Colin had been led to believe since he was young that he was definitely going to die or be a paralyzed hunchback for the rest of his life.  His stance as a hypochondriac irritates Mary to the point that she is determined to convince him otherwise, she who did not believe in life and growth herself.  She teaches Colin how to walk again, a veritable miracle reminiscent of Heidi, and she changes Colin’s bitter confidence in death into a strong confidence in life and the power of the secret garden.  It is sweetly ironic how an unwanted and unloved child like Mary is the key to bringing happiness and vitality back to the lives of her miserable uncle and cousin.  Relentless courage and determination were the only gifts her ruined childhood in India gave her personality, and Mary made the most of both by proving that the secret garden had potential and value, just like with her relatives.  Mary learns how to care about something other than herself for once, and through the discovery of the secret garden she learns about the power of love, growth, renewal, and change.

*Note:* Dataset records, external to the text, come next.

-- ==== Sys2Proof/Tests/Slice0.lean ====
section
/-! SUPPORT. The model's own tests: the refusals of each check, words written out from the spec's encoding, one or two
steps for each operation from the vectors of spec/95_test_vectors.md, and for each statement with hypotheses a
concrete state and operands that meet them. -/

namespace Sys2Proof.Tests

open Sys2Proof.Machine

/-! ### Helpers -/

/-- The configuration TOY of spec/95_test_vectors.md, with the three modes as parameters. -/
def toy (w : WrapDetect) (d : DispFmt) (o : Bool) : LegalConfig :=
  { load := 1000, prescaler := 0, clockHz := 10000, wrapDetect := w, dispFmt := d, onesForce := o, seg := defaultSeg
    legal := ⟨(by decide : 1 ≤ (1000 : U32).toNat), (by decide : 100 * ((0 : BitVec 8).toNat + 1) ≤ 10000),
      defaultSeg_dpClear⟩ }

/-- TOY right after reset, in the display mode and forcing of the vectors. -/
def toyState (w : WrapDetect) : State := State.resetWith (toy w .mmsshh true)

/-- The state after one operation. -/
def after (i : Instr) (s : State) : State :=
  match exec i s with
  | .next t => t
  | .fault _ => s
  | .refused _ => s

/-- The six slots, leftmost display first, as the vectors write them. -/
def display (s : State) : List Pattern := s.seg.toList.reverse

/-! ### The checks refuse -/

theorem test_wf_refuses_cv : (Line.sample (2 ^ 32) 0).wellFormed = false := by decide
theorem test_wf_refuses_irq : (Line.sample 0 2).wellFormed = false := by decide
theorem test_wf_refuses_value : (Line.fmt (2 ^ 32)).wellFormed = false := by decide
theorem test_wf_refuses_mode : (Line.tick [] (some 2) none none).wellFormed = false := by decide
theorem test_wf_refuses_large_dec : (Line.enc (.dec (2 ^ 31))).wellFormed = false := by decide
theorem test_wf_refuses_small_dec : (Line.enc (.dec (-2 ^ 31 - 1))).wellFormed = false := by decide
theorem test_wf_refuses_hex : (Line.enc (.hex (2 ^ 32))).wellFormed = false := by decide
theorem test_wf_refuses_pseudo : (Line.poll (some 0) (some 2) none).wellFormed = false := by decide

/-- R8: LOAD = 0 is not legal. -/
theorem test_config_refuses_load_zero : ¬ ({ (toy .irq .mmsshh true).toConfig with load := 0 } : Config).Legal := by decide

/-- R11: CLOCK_HZ = 99 with PRESCALER = 0 gives T = 0. -/
theorem test_config_refuses_zero_rate :
    ¬ ({ (toy .irq .mmsshh true).toConfig with clockHz := 99 } : Config).Legal := by decide

/-- R260: a minus sign with bit 7 set. -/
theorem test_config_refuses_dp :
    ¬ ({ (toy .irq .mmsshh true).toConfig with seg := { defaultSeg with minus := 0xC0 } } : Config).Legal := by
  decide

/-! ### Decoding, from the encoding of R101 written out -/

theorem test_decode_nop : decode { Ports.idle with op := 0b000#3 } = .operation .nop := by decide
theorem test_decode_sample :
    decode { Ports.idle with op := 0b001#3, cv := 900, irq := true, value := 7 } = .operation (.sample 900 true) := by
  decide
theorem test_decode_fmt :
    decode { Ports.idle with op := 0b010#3, value := 0x1771, cv := 7 } = .operation (.fmt 6001) := by decide
theorem test_decode_tick :
    decode { Ports.idle with op := 0b011#3, btn_stop := true, cv := 190000000, irq := true } =
      .operation (.tick false true false false false 190000000 true) := by decide
theorem test_decode_enc :
    decode { Ports.idle with op := 0b100#3, value := 0xFFFFFFF0 } = .operation (.enc (BitVec.ofInt 32 (-16))) := by decide
theorem test_decode_reserved :
    [0b101#3, 0b110#3, 0b111#3].map (fun c => decode { Ports.idle with op := c }) =
      [.reserved 0b101#3, .reserved 0b110#3, .reserved 0b111#3] := by decide

/-- Program P3, step 7, as its line is written. -/
theorem test_read_tick_line :
    readLine "TICK start lap mode=0, cv=140000000, irq=0" =
      .operation (.tick [.start, .lap] (some 0) (some 140000000) (some 0)) := by decide

/-- Program P1, step 4: the pattern 0xFFFE1DC0 is -123456. -/
theorem test_assemble_enc_line :
    assemble (.enc (.dec (-123456))) = some { Ports.idle with op := 0b100#3, value := 0xFFFE1DC0 } := by decide

/-! ### One step of each operation (spec/95_test_vectors.md) -/

/-- NOP keeps even OPERR (R200). -/
theorem test_nop_keeps_operr : (after .nop { toyState .irq with flags := 0b11111#5 }).flags = 0b11111#5 := by decide

/-- R149: the wrap seen by comparison. -/
theorem test_sample_compare_wrap :
    let t := after (.sample 900 false) { toyState .compare with last := 0, acc_ticks := BitVec.ofInt 64 (-1000) }
    t.ovf_count = 1 ∧ t.acc_ticks.toInt = -100 ∧ t.last = 900 ∧ t.elapsed = 11 ∧ t.flags = 0b01000#5 ∧ t.tcmd = [] := by
  decide

/-- Vector A1, row 2: the interrupt branch, base 0. -/
theorem test_sample_irq_wrap :
    let t := after (.sample 900 true) (toyState .irq)
    t.ovf_count = 1 ∧ t.acc_ticks.toInt = 900 ∧ t.elapsed = 11 ∧ t.tcmd = [.clrirq] := by decide

/-- Vectors of section 2.2: 0xFFFFFFFF is read unsigned. -/
theorem test_fmt_unsigned :
    let t := after (.fmt 0xFFFFFFFF) (toyState .irq)
    t.fmt_mm = 27 ∧ t.fmt_ss = 52 ∧ t.fmt_hh = 95 ∧ t.fmt_mmsshh = 275295 := by decide

theorem test_fmt_largest : (after (.fmt 599999) (toyState .irq)).fmt_mmsshh = 995999 := by decide

/-- Vector T5: Stop outranks Lap, and the tick samples first. -/
theorem test_tick_stop_lap :
    let s := { toyState .compare with run := .running, last := 900, acc_ticks := BitVec.ofInt 64 (-100), elapsed := 1 }
    let t := after (.tick false true true false false 700 false) s
    t.run = .stopped ∧ t.last = 700 ∧ t.elapsed = 3 ∧ t.lap = 0 ∧ t.tcmd = [.ctrl false true 0] ∧
      display t = [0x00, 0x00, 0x00, 0x00, 0x00, 0x4F] := by decide

/-- R218: Clear while Running in a tick that sees an interrupt. -/
theorem test_tick_clear_commands :
    (after (.tick true true true true false 900 true) { toyState .irq with run := .running, lap := 5 }).tcmd =
      [.clrirq, .ctrl false true 0, .load 0] := by decide

/-- Section 2.1: -16 keeps its ones digit. -/
theorem test_enc_negative :
    let t := after (.enc (BitVec.ofInt 32 (-16))) (toyState .irq)
    display t = [0x00, 0x00, 0x00, 0x40, 0x06, 0x7D] ∧ t.flags = 0b00001#5 := by decide

/-- R273: 123 shows "120". -/
theorem test_enc_forced :
    let t := after (.enc 123) (toyState .irq)
    display t = [0x00, 0x00, 0x00, 0x06, 0x5B, 0x3F] ∧ hexLo t = 0x00065B3F ∧ t.flags = 0 := by decide

/-- A reserved code after an error display (program P4, step 6). -/
theorem test_reserved_sets_operr :
    (execReserved { toyState .irq with flags := 0b01101#5 }).flags = 0b11101#5 := by decide

/-! ### Each statement's hypotheses can be met -/

/-- A state whose next issue drives these ports. -/
def issuing (p : Ports) : State := pushIssue p (toyState .irq)

theorem witness_DecodeAndEncodeAgree :
    (encode .nop).op = 0b000#3 ∧ (encode (.sample 1 true)).op = 0b001#3 ∧ (encode (.fmt 1)).op = 0b010#3 ∧
      (encode (.tick true true true true true 1 true)).op = 0b011#3 ∧ (encode (.enc 1)).op = 0b100#3 ∧
      0b101#3 ≤ { Ports.idle with op := 0b101#3 }.op ∧ 0b101#3 ≤ { Ports.idle with op := 0b111#3 }.op := by decide

theorem witness_AssemblyLines :
    (Line.nop).wellFormed = true ∧ (Line.sample (2 ^ 32 - 1) 1).wellFormed = true ∧
      (Line.fmt (2 ^ 32 - 1)).wellFormed = true ∧ (Line.enc (.dec (-2 ^ 31))).wellFormed = true ∧
      (Line.enc (.dec (2 ^ 31 - 1))).wellFormed = true ∧ (Line.enc (.hex (2 ^ 32 - 1))).wellFormed = true ∧
      (Line.tick [.lap, .start] (some 1) none (some 1)).wellFormed = true ∧
      (Line.start none).wellFormed = true ∧ (Line.stop (some 600) none).wellFormed = true ∧
      (Line.lap (some 0) (some 1)).wellFormed = true ∧ (Line.clear).wellFormed = true ∧
      (Line.poll (some (2 ^ 32 - 1)) (some 1) (some 1)).wellFormed = true := by decide

theorem witness_StepRuns :
    (issuing (encode (.enc 5))).issues = encode (.enc 5) :: [] ∧ (encode (.enc 5)).rst = false ∧
      decode (encode (.enc 5)) = .operation (.enc 5) := by decide

theorem witness_StepWithoutAnIssue : State.reset.issues = [] := rfl

theorem witness_Reserved :
    ∀ c ∈ [0b101#3, 0b110#3, 0b111#3], (issuing { Ports.idle with op := c }).issues = { Ports.idle with op := c } :: [] ∧
      { Ports.idle with op := c }.rst = false ∧ 0b101#3 ≤ c := by decide

theorem witness_Reserved_operations :
    (exec (.fmt 0) (toyState .irq) = .next (after (.fmt 0) (toyState .irq)) ∧ Instr.fmt 0 ≠ .nop) ∧
      exec .nop (toyState .irq) = .next (after .nop (toyState .irq)) := ⟨⟨rfl, by decide⟩, rfl⟩

theorem witness_ResetInput :
    (issuing { Ports.idle with rst := true, op := 0b111#3 }).issues =
        { Ports.idle with rst := true, op := 0b111#3 } :: [] ∧
      { Ports.idle with rst := true, op := 0b111#3 }.rst = true := by decide

theorem witness_Boot :
    (¬ 1 ≤ ticksPerHundredth { (toy .irq .mmsshh true).toConfig with clockHz := 99 }) ∧
      (defaultConfig 1 255).clockHz = 200000000 ∧ (defaultConfig 1 255).prescaler = 255 ∧
      1 ≤ ticksPerHundredth { (toy .irq .mmsshh true).toConfig with clockHz := 100 } := by decide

The Secret Garden shows the two childhoods of Mary and Colin, two children who were robbed of their first childhoods on account of bad circumstances and then were later given a second chance at growing up.  The Secret Garden is in fact a complicated reflection of Heidi, but the heroine must change herself before she can change the temperaments of those around her.  It is a moving and outstanding illustration of human nature’s capabilities and of a broken family reunited.  Therefore, if one must choose between the merit of Frances Hodgson Burnett’s A Little Princess and The Secret Garden, the final choice is quite clear.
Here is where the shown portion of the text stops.